A data frame with 412 rows and 11 columns

Details

For more information please take a look at ?survival::bladder.


Joint FPMs for recurrent and competing events.

Description

Fits a joint flexible parametric survival model (FPM) for a recurrent and terminal event. The joint model can be used to predict the mean number of events at different time points. This function is a wrapper around rstpm2::stpm2().

Usage

JointFPM(
  surv,
  re_model,
  ce_model,
  re_indicator,
  ce_indicator,
  df_ce = 3,
  df_re = 3,
  tvc_re_terms = NULL,
  tvc_ce_terms = NULL,
  cluster,
  data,
  control = list(),
  ...
)

Arguments

surv

A formula of the following form Surv(...) ~ 1. The Surv objects needs to be of type == 'counting' with the following arguments:

time:

Start of follow-up time for each event episode, i.e., usually 0 for the competing event and the first occurrence of the recurrent event. For every subsequent event the follow-up can either be 0 if gap time is the underlying time scale or the time of the previous event if total time is the underlying time scale.

time2:

End of follow-up, i.e., either occurrence of a terminal or recurrent event, or time of censoring.

status:

Event indicator for both terminal and recurrent event.

type:

Has to be counting.

re_model

A formula object specifying the model for the recurrent event with an empty right hand side of the formula, e.g. ~ sex.

ce_model

A formula object specifying the model for the competing event with an empty right hand side of the formula, e.g. ~ sex.

re_indicator

Indicator that defines which rows in the dataset belong to the recurrent event process. These are usually more than one row per observations. The variable name needs to be passed as a character vector.

ce_indicator

Indicator that defines which row in the dataset belong to the competing event process. The variable name needs to be passed as a character vector.

df_ce

Defines the number of knots used to model the baseline hazard function for the competing event process.

df_re

Defines the number of knots used to model the baseline hazard function for the recurrent event process.

tvc_re_terms

A named list defining the number of knots used to model potential time-varying effects of variables included in the recurrent event model. This list should be of form ⁠list(<var_name> = <no. of knots>)⁠.

tvc_ce_terms

A named list defining the number of knots used to model potential time-varying effects of variables included in the competing event model. This list should be of form ⁠list(<var_name> = <no. of knots>)⁠.

cluster

A character vector specifying the name of the variable that defines unique observations in the dataset passed to the function.

data

A stacked dataset that includes both data on the recurrent and competing event process.
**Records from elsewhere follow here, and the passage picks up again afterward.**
-- ==== Sys2Proof/Config.lean ====
section
/-! DEFINITION. The parameters of R11, the choices that resolve the block's nondeterminism, and the free values. -/

namespace Sys2Proof

/-- CLAIM_KIND (R11, R120). -/
inductive ClaimKind where
  | counter
  | boolean
deriving DecidableEq, Repr

/-- TICK_WAKE (R11, R126). -/
inductive TickWake where
  | onExpiry
  | everyTickWhileExpired
deriving DecidableEq, Repr

/-- CTR_COMPARE (R11, R151). -/
inductive CtrCompare where
  | wrapAware
  | unsignedGe
  | equal
deriving DecidableEq, Repr

/-- SW_RX_START_DELAY: half a bit time, or a whole one (R11, R157, 90_conflicts.md C7). -/
inductive StartDelay where
  | halfBit
  | wholeBit
deriving DecidableEq, Repr

/-- BAUD_DOUBLE (R11, R180). -/
inductive BaudDouble where
  | elseOnly
  | always
deriving DecidableEq, Repr

/-- BAUD_RESIDUAL (R11, R180). -/
inductive BaudResidual where
  | mod8
  | rem
deriving DecidableEq, Repr

/-- UART_TX_EXHAUST and I2C_TX_EXHAUST (R11, R192, R230). -/
inductive Exhaust where
  | none
  | clearFlag
deriving DecidableEq, Repr

/-- I2C_RX_STOP_POLICY (R11, R233). -/
inductive RxStopPolicy where
  | preLe2
  | preEq2
  | postEq1
deriving DecidableEq, Repr

/-- I2C_STOP_IN_IDLE (R11, R291). -/
inductive StopInIdle where
  | fault
  | ignore
deriving DecidableEq, Repr

/-- VECTOR_MAP (R11, R323). -/
inductive VectorMap where
  | onePerModule
  | splitTxRx
deriving DecidableEq, Repr

/-- ROLE_B (R11, R220). -/
inductive Role where
  | master
  | slave
deriving DecidableEq, Repr

/-- The parameters of R11, every one of them, the OPEN ones and the decided ones with their alternatives. They are
plain data, so that a state can carry them (log 3): each definition of the model takes them as they come. -/
structure Params where
  /-- ADDR_W -/
  addrW : Nat
  /-- COUNT_W -/
  countW : Nat
  /-- BR_W -/
  brW : Nat
  /-- MOD_W -/
  modW : Nat
  /-- CTR_W -/
  ctrW : Nat
  /-- TMO_W -/
  tmoW : Nat
  /-- CLOCKS with `freq`: clock `c` is the `c`-th entry, its frequency in Hz. -/
  clockFreq : List Nat
  /-- F_SW -/
  fSw : Nat
  /-- S_SW -/
  sSw : Nat
  /-- CLK_A -/
  clkA : ClockId
  /-- S_A -/
  sA : Nat
  /-- CLK_B -/
  clkB : ClockId
  /-- S_B -/
  sB : Nat
  /-- ROLE_B -/
  roleB : Role
  /-- The value of the OPEN function I2C_PRESCALER at (F_B, S_B), that is I2C_DIV (R220; log 15). -/
  i2cDiv : Nat
  claimKind : ClaimKind
  tickWake : TickWake
  /-- WAIT_CHECK_SLEEP_ATOMIC -/
  waitAtomic : Bool
  ctrCompare : CtrCompare
  startDelay : StartDelay
  baudDouble : BaudDouble
  baudResidual : BaudResidual
  uartTxExhaust : Exhaust
  i2cTxExhaust : Exhaust
  rxStopPolicy : RxStopPolicy
  stopInIdle : StopInIdle
  /-- SLEEP_GATES_UNCLAIMED_CLOCKS -/
  sleepGates : Bool
  /-- HANDLER_ATOMIC_WRT_ENGINES -/
  handlerAtomic : Bool
  vectorMap : VectorMap
  /-- DISPATCH_ORDER(VM) -/
  orderVm : List Handler
  /-- DISPATCH_ORDER(VM_TX) -/
  orderTx : List Handler
  /-- DISPATCH_ORDER(VM_RX) -/
  orderRx : List Handler
  /-- DISPATCH_SHORT_CIRCUIT -/
  shortCircuit : Bool
deriving DecidableEq, Repr

/-- The decided values of R11, and for the OPEN ones the instance of 95_test_vectors.md section 0. Clock 0 is K1 and clock
1 is K2. DESIGN CHOICE (log 3): the spec leaves the OPEN ones open. That section gives DISPATCH_ORDER(VM) only, so the two
orders of a split vector map, `orderTx` and `orderRx`, are the model's own: the handlers in the order in which they stand in
that one (logs 3, 16). VECTOR_MAP is not split here, so no run from a launch under it enters the vectors that read them. -/
def Params.vectors : Params where
  addrW := 16
  countW := 16
  brW := 16
  modW := 8
  ctrW := 16
  tmoW := 16
  clockFreq := [1000000, 1000000]
  fSw := 1000000
  sSw := 9600
  clkA := 0
  sA := 9600
  clkB := 1
  sB := 100000
  roleB := .master
  i2cDiv := 10
  claimKind := .counter
  tickWake := .onExpiry
  waitAtomic := false
  ctrCompare := .wrapAware
  startDelay := .halfBit
  baudDouble := .elseOnly
  baudResidual := .mod8
  uartTxExhaust := .clearFlag
  i2cTxExhaust := .clearFlag
  rxStopPolicy := .preLe2
  stopInIdle := .fault
  sleepGates := true
  handlerAtomic := false
  vectorMap := .onePerModule
  orderVm := [.uartTx, .uartRx, .i2cTx, .i2cRx]
  orderTx := [.uartTx, .i2cTx]
  orderRx := [.uartRx, .i2cRx]
  shortCircuit := false

/-- Which agent moves next and what its step draws (R8, R14, R303). One constructor per kind of step: a foreground
micro-step, an interrupt-context micro-step, the entry of a vector (R327, with the choice of R329), and each
environment step of 44_engines.md with the value it draws. -/
inductive Choice where
  | fg
  | irq
  | enter (v : Vec)
  | uLoad
  | uShiftOut
  | uReceive (v : Byte)
  | iStart
  | iAddress (ack : Bool)
  | iLoad
  | iByteOut (ack : Bool)
  | iStopBegin
  | iStopEnd
  | iByteIn (v : Byte)
  | iStopIdle
  | iStartBusy
  | ctr
  | tick
  | line (b : Bool)
deriving DecidableEq, Repr, Inhabited

/-- The free schedule: the `n`-th choice once a state's own script is used up (log 2). DESIGN CHOICE in form only: it
has no body, so a statement holds for every schedule and every draw (R8, R303). -/
opaque Config.schedule : Nat → Choice

/-- The free value a cursor register takes when the sum written to it does not fit ADDR_W bits (R13, R81; log 11).
It has no body, and is applied to a counter of the state, so that each use is a fresh value. -/
opaque Config.freeCursor : Nat → Nat

end Sys2Proof
end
The dataset should have one row for each observation including the follow-up time and event indicator for the competing event and possibly multiple rows for each observation including the follow-up times and event indicator for the recurrent event, e.g.:

id st_start  st_end re status
 1      0      6.88  0      1
 1      0      6.88  1      0
 2      0      8.70  0      1
 2      0      8.70  1      0
 3      0     10     0      0
 3      0      1.78  1      1
 3      1.78   6.08  1      1
 3      6.08  10     1      0
 4      0      6.07  0      1
 4      0      6.07  1      0
control

List of arguments passed to rstpm2::gsm.control.

...

Additional arguments to be passed to rstpm2::stpm2.

Value

An object of class JointFPM with the following elements:

model:

The fitted FPM object,

re_terms:

The terms used to model the recurrent event model,

ce_terms:

The terms used to model the competing event model,

re_indicator:

The name of the indicator variable of the recurrent event

Examples

JointFPM(Surv(time  = start,
              time2 = stop,
              event = event,
              type  = 'counting') ~ 1,
         re_model = ~ pyridoxine + thiotepa,
         ce_model = ~ pyridoxine + thiotepa,
         re_indicator = "re",
         ce_indicator = "ce",
         df_ce = 3,
         df_re = 3,
         tvc_ce_terms = list(pyridoxine = 2,
                             thiotepa   = 2),
         tvc_re_terms = list(pyridoxine = 2,
                             thiotepa   = 2),
         cluster  = "id",
         data     = bladder1_stacked)

Non-parametric estimation of mean number of events

Description

[Experimental]

Usage

mean_no(
  formula,
  re_indicator,
  ce_indicator,
  data,
  re_control = list(),
  ce_control = list()
)

Arguments

formula

A formula passed to survfit.

re_indicator

The name of a variable indicating that these rows in the dataset belong to the risksets of the recurrent event process.

ce_indicator

The name of a variable indicating that these rows in the datasets belong to the riskset of the competing event process.

data

A data.frame in stacked format. The dataset needs to include one row for the competing event and one row for each risk episode of the recurrent event.

re_control

An optional list with arguments passed to survfit when computing risksets for the recurrent event.

ce_control

An optional list with arguments passed to survfit when computing risksets for the competing event.

Value

A data.frame including the estimated mean number of events expn at times t within strata strata.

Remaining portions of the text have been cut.